Lightweight local query history (opt‑in): set IGLOO_MCP_QUERY_HISTORY=/path/to/history.jsonl to write one JSON object per executed query. Each event includes a status (success/timeout/error), a truncated statement preview, optional query_id (when available), rowcount/duration_ms for successful reads, the effective timeout, and any session overrides. The optional reason you pass is stored in both Snowflake QUERY_TAG and the local history, which makes it easy to join Snowflake account history with local events for auditing and debugging.
Tie agent prompts to database activity without standing up infra; JSONL is append‑only and portable.
Correlate with Snowflake’s ACCOUNT_USAGE.QUERY_HISTORY by QUERY_TAG to get warehouse cost, bytes scanned, or execution profile.
Debug timeouts and cancellations: even when query_id is missing, the preview + reason + status help reconstruct sequences.
Lightweight telemetry: count queries per task, calculate duration distributions, and quickly spot recurring errors.

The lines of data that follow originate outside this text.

/-- Four written bytes as the host reads them, least significant first (20_memory.md R70). -/
theorem readLanes_write (m : Memory) (a d : Nat) (b0 b1 b2 b3 : Byte) :
    (m.write a [b0, b1, b2, b3]).readLanes a d = le32 b0 b1 b2 b3 := by
  have byte (k : Nat) (h : k < 4) := byteAt_write_inside m a (d + k) (v := [b0, b1, b2, b3]) h
  rw [Memory.readLanes, byte 0 (by decide), byte 1 (by decide), byte 2 (by decide), byte 3 (by decide)]
  rfl

/-- Four written bytes as a block operation takes them, most significant first (20_memory.md R70). -/
theorem unpack_readBlock_write (m : Memory) (a d : Nat) (b0 b1 b2 b3 : Byte) :
    (unpack ((m.write a [b0, b1, b2, b3]).readBlock a d)).1 = be32 b0 b1 b2 b3 := by
  have byte (k : Nat) (h : k < 4) := byteAt_write_inside m a (d + k) (v := [b0, b1, b2, b3]) h
  rw [unpack, Memory.readBlock, Block.ofFn, byte 0 (by decide), byte 1 (by decide), byte 2 (by decide),
    byte 3 (by decide)]
  rfl

/-- Settles O21: a host word is `le32` of its bytes and a cipher half-word `be32` of the same bytes. -/
theorem hostAndCipherByteOrders : Obligations.HostAndCipherByteOrders := by
  unfold Obligations.HostAndCipherByteOrders
  constructor
  · intro s b d idle size t
    obtain ⟨lower, upper⟩ := targetOf_firstWords size
    have placed : t = s.withDmem (s.dmem.writeBlock 0 b) := hostWrite_block idle lower upper b
    have held : t.dmem.holdsBlock 0 b := by
      rw [placed]
      exact writeBlock_holds s.dmem 0 b
    exact ⟨held, by rw [readBlock_of_holds held]; rfl⟩
  · intro s d idle size t
    obtain ⟨lower, -⟩ := targetOf_firstWords size
    have placed : t = s.withDmem (s.dmem.write 0 [0x01, 0x23, 0x45, 0x67]) :=
      -- the literal of the statement is `le32 0x01 0x23 0x45 0x67`
      hostWrite_le32 idle lower 0x01 0x23 0x45 0x67
    have byte (k : Nat) (h : k < 4) := get?_write_inside s.dmem 0 k [0x01, 0x23, 0x45, 0x67] h
    rw [placed]
    refine ⟨⟨byte 0 (by decide), byte 1 (by decide), byte 2 (by decide), byte 3 (by decide)⟩,
      unpack_readBlock_write s.dmem 0 d _ _ _ _, ?_⟩
    rw [hostRead_of_targetOf_dmem (s := s.withDmem (s.dmem.write 0 _)) idle lower, withDmem_dmem, readLanes_write]
    rfl

end Sys2Proof.Machine
end

section
/-! PROOFS. The decoder, the completion of a word that is no command, and the example host-program lines
(30_encoding.md R91, R92, R95, R100). -/

namespace Sys2Proof

/-- The opcode map lists only opcodes from 0x01 to 0x0A (30_encoding.md R92). -/
theorem opcodeTable_bounds : ∀ p ∈ opcodeTable, 0x01#8 ≤ p.1 ∧ p.1 ≤ 0x0A#8 := by decide

/-- Opcode 0x00 and the opcodes above 0x0A are unassigned (30_encoding.md R92, R95). -/
theorem opcodeTable_lookup_eq_none {opc : BitVec 8} (unassigned : opc = 0x00#8 ∨ 0x0A#8 < opc) :
    opcodeTable.lookup opc = none := by
  refine List.lookup_eq_none_iff.mpr fun p hp => ?_
  have bounds := opcodeTable_bounds p hp
  have ne : opc ≠ p.1 := by
    rintro rfl
    bv_omega
  simpa using ne

theorem decode_of_reservedBits {w : Word} (h : w.extractLsb' 8 24 ≠ 0#24) : decode w = .error .reservedBitsSet :=
  if_pos h

theorem decode_of_unassigned {w : Word} (zero : w.extractLsb' 8 24 = 0#24)
    (unassigned : w.extractLsb' 0 8 = 0x00#8 ∨ 0x0A#8 < w.extractLsb' 0 8) :
    decode w = .error .opcodeUnassigned := by
  have rsv : (splitCmd w).rsv = 0 := zero
  have absent : opcodeTable.lookup (splitCmd w).opc = none := opcodeTable_lookup_eq_none unassigned
  rw [decode, if_neg (not_not_intro rsv), absent]

/-- A word whose reserved field is set or whose opcode is unassigned decodes to no command (30_encoding.md R91, R95). -/
theorem decode_of_illegal {w : Word}
    (illegal : w.extractLsb' 8 24 ≠ 0#24 ∨ w.extractLsb' 0 8 = 0x00#8 ∨ 0x0A#8 < w.extractLsb' 0 8) :
    ∃ r, decode w = .error r := by
  by_cases zero : w.extractLsb' 8 24 = 0#24
  · exact ⟨_, decode_of_unassigned zero (illegal.resolve_left (not_not_intro zero))⟩
  · exact ⟨_, decode_of_reservedBits zero⟩

/-- Decoding takes the command word of every command back to it (30_encoding.md R91, R92). -/
@[simp] theorem decode_encode (i : Instr) : decode (encode i) = .ok i := by
  cases i <;> rfl

/-- Settles O1: the ten words are the encodings of the ten commands, so `decode_encode` says what they decode to. -/
theorem opcodeMapDecodes : Obligations.OpcodeMapDecodes := by
  unfold Obligations.OpcodeMapDecodes
  exact ⟨decode_encode .keyset, decode_encode .encipher, decode_encode .decipher, decode_encode .blkEnc,
    decode_encode .blkDec, decode_encode .ecbEnc, decode_encode .ecbDec, decode_encode .cbcEnc,
    decode_encode .cbcDec, decode_encode .ctrCrypt⟩

end Sys2Proof

namespace Sys2Proof.Machine

variable {s : State}

/-- The completion of a word that decodes to no command is Error(ILLEGAL_CMD) (60_exceptions.md R235). -/
theorem completeWord_of_error {w : Word} {r : DecodeReject} (h : decode w = .error r) (s : State) :
    completeWord w s = .next (s.complete .error .illegalCmd) := by
  rw [completeWord, h, raiseError]

/-- Settles O3: `decode_of_illegal`, and the completion with an error writes RESULT, ERRCODE and the latch alone. -/
theorem illegalWordsEndInIllegalCmd : Obligations.IllegalWordsEndInIllegalCmd := by
  unfold Obligations.IllegalWordsEndInIllegalCmd
  intro w s illegal
  obtain ⟨r, rejected⟩ := decode_of_illegal illegal
  exact completeWord_of_error rejected s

export IGLOO_MCP_QUERY_HISTORY=./igloo_query_history.jsonl
Example lines (one JSON object per line):
{"ts": 1737412345, "status": "success", "profile": "quickstart", "statement_preview": "SELECT * FROM customers LIMIT 10", "rowcount": 10, "timeout_seconds": 30, "overrides": {"warehouse": "COMPUTE_WH"}, "query_id": "01a1b2c3d4", "duration_ms": 142, "reason": "Explore sample customers"}
{"ts": 1737412399, "status": "timeout", "profile": "quickstart", "statement_preview": "SELECT * FROM huge_table WHERE date >= '2024-01-01'", "timeout_seconds": 30, "overrides": {"warehouse": "COMPUTE_WH"}, "error": "Query execution exceeded timeout and was cancelled"}
{"ts": 1737412468, "status": "error", "profile": "quickstart", "statement_preview": "SELECT * FROM missing_table", "timeout_seconds": 30, "overrides": {}, "error": "Object 'MISSING_TABLE' does not exist."}
I pushed the boundaries to see where agent capabilities currently end. The biggest revelation was that agents cannot be trivially parallelized on large codebases. It requires thoughtful planning, and there are not yet great solutions to monitor multiple agents working on different things. However, there are promising products like Claude Subagents and Zed CLI CRDTs (Conflict free Replicated Data Types).

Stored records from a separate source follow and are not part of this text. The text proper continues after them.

-- ==== Sys2Proof/Config.lean ====
section
/-! DEFINITION. Config.lean: the capacities and lengths of time the manual fixes, the built-in values of the
settings, and the values it leaves open (opaque: nothing in Lean can evaluate them). -/

namespace Sys2Proof.Config

/-- R2: "the block taken may be any block on the list". The place in the free list of the n-th block granted,
taken modulo the list's length. A free value (log entry 5). -/
opaque blockChoice : Nat → Nat

/-- R53 has the LINE_REFUSED notice carry "the page id it named"; a RASTER LINE with an empty body names none. The
byte sent then, by the intake number of the record. A free value (log entry 13). -/
opaque unnamedPage : Nat → Byte

/-- R1, R12: a block is 256 bytes. -/
def blockBytes : Nat := 256
/-- R12: 2,048 bits of coded data in a block. -/
def blockBits : Nat := 2048
/-- R10: page records. -/
def pageRecords : Nat := 128
/-- R60. -/
def jobRecords : Nat := 32
/-- R60. -/
def destRecords : Nat := 256
/-- R61: destinations of one job. -/
def jobDests : Nat := 48
/-- R61: pages of one job. -/
def jobPages : Nat := 64
/-- R87. -/
def planEntries : Nat := 128
/-- R173: ticket slots. -/
def ticketSlots : Nat := 32
/-- R179. -/
def printEntries : Nat := 64
/-- R194. -/
def inputPlaces : Nat := 4
/-- R204. -/
def replyPlaces : Nat := 16
/-- R205. -/
def noticePlaces : Nat := 64
/-- R204. -/
def blockPlaces : Nat := 32
/-- R192: the largest body of a link record. -/
def maxBody : Nat := 2060
/-- R139: blocks of one burst. -/
def burstBlocks : Nat := 32
/-- R208: runs of one RASTER LINE. -/
def maxRuns : Nat := 1020

/-- R77: the default seed, 0x6D21. -/
def seed : Nat := 27937
/-- R11, R34: line counts saturate here. -/
def maxCount16 : Nat := 65535
/-- R62, R165: charged, spent and calls charged saturate here. -/
def maxCount32 : Nat := 4294967295

/-- R110: lengths of the line timers, in ms. -/
def dialToneWait : Nat := 3000
def pumpDialWait : Nat := 20000
def pauseWait : Nat := 2000
def answerWait : Nat := 45000
def capsWait : Nat := 8000
def termsReplyWait : Nat := 6000
def trainWait : Nat := 15000
/-- R140: from the moment the CHECK has gone out. -/
def tallyWait : Nat := 6000
/-- R147. -/
def pageEndReplyWait : Nat := 6000
def keepalive : Nat := 5000
def ringGap : Nat := 6000
def answerToneWait : Nat := 5000
def silenceLimit : Nat := 10000
def lastPageWait : Nat := 5000
def clearGuard : Nat := 2000
/-- R140, R147: resends of a CHECK or a page end. -/
def maxResends : Nat := 3
/-- R141: the round at which the caller steps down. -/
def stepDownRound : Nat := 4
/-- R145: the cumulative hold limit, in ms. -/
def holdLimit : Nat := 60000
/-- R183. -/
def printHold : Nat := 30000
/-- R214. -/
def readWait : Nat := 100
/-- R154: milliseconds of a day. -/
def dayMs : Nat := 86400000
/-- R154: milliseconds of a half-hour slot. -/
def slotMs : Nat := 1800000

end Sys2Proof.Config
end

Another limitation is the human ability to keep up with multiple agents' work. That said, it feels like more parallel autonomous agents are getting closer, and I am looking forward to seeing more of this soon.
A large refactor cut the codebase from more than 20k LOC to less than 5k LOC; repo wide renaming required multiple assistive passes.

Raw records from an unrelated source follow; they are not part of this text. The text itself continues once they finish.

/-- R215: a load begins; without a configuration memory it ends at once (R214). -/
def State.beginLoad (s : State) (restart : Bool) : State :=
  let s1 := s.setLoader { s.loader with ready := false }
  if s.straps.configPresent then s1.requestByte ⟨[], 0, 0, restart⟩
  else s1.endLoad restart (.failure .notFitted)

/-- The length S of the sections, once its two bytes have been read. -/
def Load.sections (l : Load) : Nat := (l.bytes.getD 2 0).toNat * 256 + (l.bytes.getD 3 0).toNat

/-- R214: what the bytes read so far come to: a failure, a valid image, or none while the load goes on. The first
failure found counts (log entry 17). -/
def Load.check (l : Load) : Option LoadResult :=
  let n := l.bytes.length
  let s := l.sections
  if (1 ≤ n ∧ l.bytes.getD 0 0 ≠ 0x04#8) ∨ (2 ≤ n ∧ l.bytes.getD 1 0 ≠ 0x16#8) then
    some (.failure .absent)
  else if n < 4 then none
  else if 65536 < 4 + s + 2 then some (.failure .absent)
  else if n < 4 + s then none
  else
    match parseImage ((l.bytes.drop 4).take s) with
    | none => some (.failure .absent)
    | some i =>
      if n < 4 + s + 2 then none
      else if num2 l.sum.toNat = l.bytes.drop (4 + s) then some (.image i)
      else some (.failure .badSum)

/-- One byte taken into the load; the sum is of the bytes before the sum. -/
def Load.take (l : Load) (b : Byte) : Load :=
  let inSum := l.bytes.length < 4 ∨ l.bytes.length < 4 + l.sections
  { l with bytes := l.bytes ++ [b], sum := if inSum then l.sum + BitVec.ofNat 16 b.toNat else l.sum }

/-- R214: a byte delivered to the loader. -/
def State.loadByte (s : State) (l : Load) (b : Byte) : State :=
  let l' := l.take b
  match l'.check with
  | some r => s.endLoad l.restart r
  | none => s.requestByte l'

/-! ## Power-on and the RESET pin (R218) -/

/-- R213, R218: the straps latched and every block in its reset state; the levels that partners hold stay as they are,
and the SRAM keeps its contents (R20). -/
def State.resetBlocks (s : State) (st : Straps) : State :=
  { State.reset with
    straps := st
    store := Store.empty st.storeSize s.store.mem
    scanner := ⟨.idle, s.scanner.presented⟩
    printer := Printer.reset s.printer.paperPin s.printer.readyPin
    link := Link.reset s.link.outputHold
    loader := ⟨false, none, none⟩
    outputs := s.outputs
    pending := s.pending }

/-- R129: every loop on-hook and every pump reset. -/
def State.resetLines (s : State) : State :=
  allLines.foldl (fun t n => (t.emit (.onHook n)).pump n .reset) s

/-- R218: the part's reset, and the load begun in the same event. -/
def State.resetPart (s : State) (st : Straps) : State :=
  (s.resetBlocks st).resetLines.beginLoad false

/-! ## RESTART (R217) -/

/-- R107: the call states. -/
def ChanState.inCall : ChanState → Bool
  | .answering | .seize | .dial | .awaitAnswer | .greet | .train | .send | .receive => true
  | .outOfService | .idle | .ringIn | .clear => false

/-- R217, step 1: the Charge Unit's part of a call ended by RESTART. -/
def State.restartCharge (s : State) (n : Line) : State :=
  match s.charge.meters.get n with
  | some m => s.issueTicket n m .restart
  | none => if (s.outCall n).isSome then s.releaseSlot else s

/-- R129: a line at RESTART: its call ends, on-hook and stop given (R120, R121); every pump is reset, and the guard
starts after a call or a CLEAR. -/
def State.restartLine (s : State) (n : Line) : State :=
  let st := (s.chan n).state
  let s1 := s.restartCharge n
  let s2 := if st.inCall then (s1.emit (.onHook n)).pump n .stop else s1
  let guard : List (Timer × Nat) :=
    if st.inCall || st == .clear then [(.restartGuard, s.timebase + Config.clearGuard)] else []
  ((s2.pump n .reset).setChan n (Channel.bare .outOfService guard)).putLineFree n false

/-- R190: the Print Controller at RESTART. -/
def State.restartPrinter (s : State) : State :=
  let p := s.printer
  let s1 := if p.state.inProgress then s.engine .abandon else s
  (s1.setPrinter { Printer.reset p.paperPin p.readyPin with
    paperOut := p.paperOut, state := if p.state = .standby then .standby else .idle }).putFlag
      flagPrintBusy false

/-- R21: the store at RESTART. -/
def State.restartStore (s : State) : State :=
  let s1 := s.setStore { s.store with
    freeList := List.range s.storeSize, scanWaiting := false, pages := [] }
  if s.store.storeLow then s1.clearStoreLow else s1

/-- R59, R31: the encode contexts and the Scanner Port at RESTART. -/
def State.restartIntake (s : State) : State :=
  let s1 := (s.setScanCtx none).setLinkCtx none
  if s.scanner.port = .scanning then s1.setPort .discarding else s1

/-- R217, step 3: the host's flags cleared; a cleared HOLIDAY finds the band again; no pass request stands. -/
def State.restartFlags (s : State) : State :=
  let holiday := s.flag flagHoliday
  let s1 := s.setDisp { s.disp with
    flags := s.disp.flags &&& ~~~hostFlags, plan := [], passRequest := false }
  if holiday then s1.refindBand else s1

I will keep iterating on igloo-mcp to continue learning how to build strong MCP tools and what does and does not work in practice for different workflows. For instance, I am doing heavy quantitative research and I am exploring a cache for the execute_query tool and richer query history features (per‑project grouping, rotation, and search) on top of the current JSONL history.
The other angle is that I find it useful to hand pick issues by defining the problem and desired result, then have the LLM write a more in depth issue and eventually fix it and open a PR. As a result, I spend more time as a product manager and power user of my own work while delegating more boilerplate aspects of development to different agents in the background.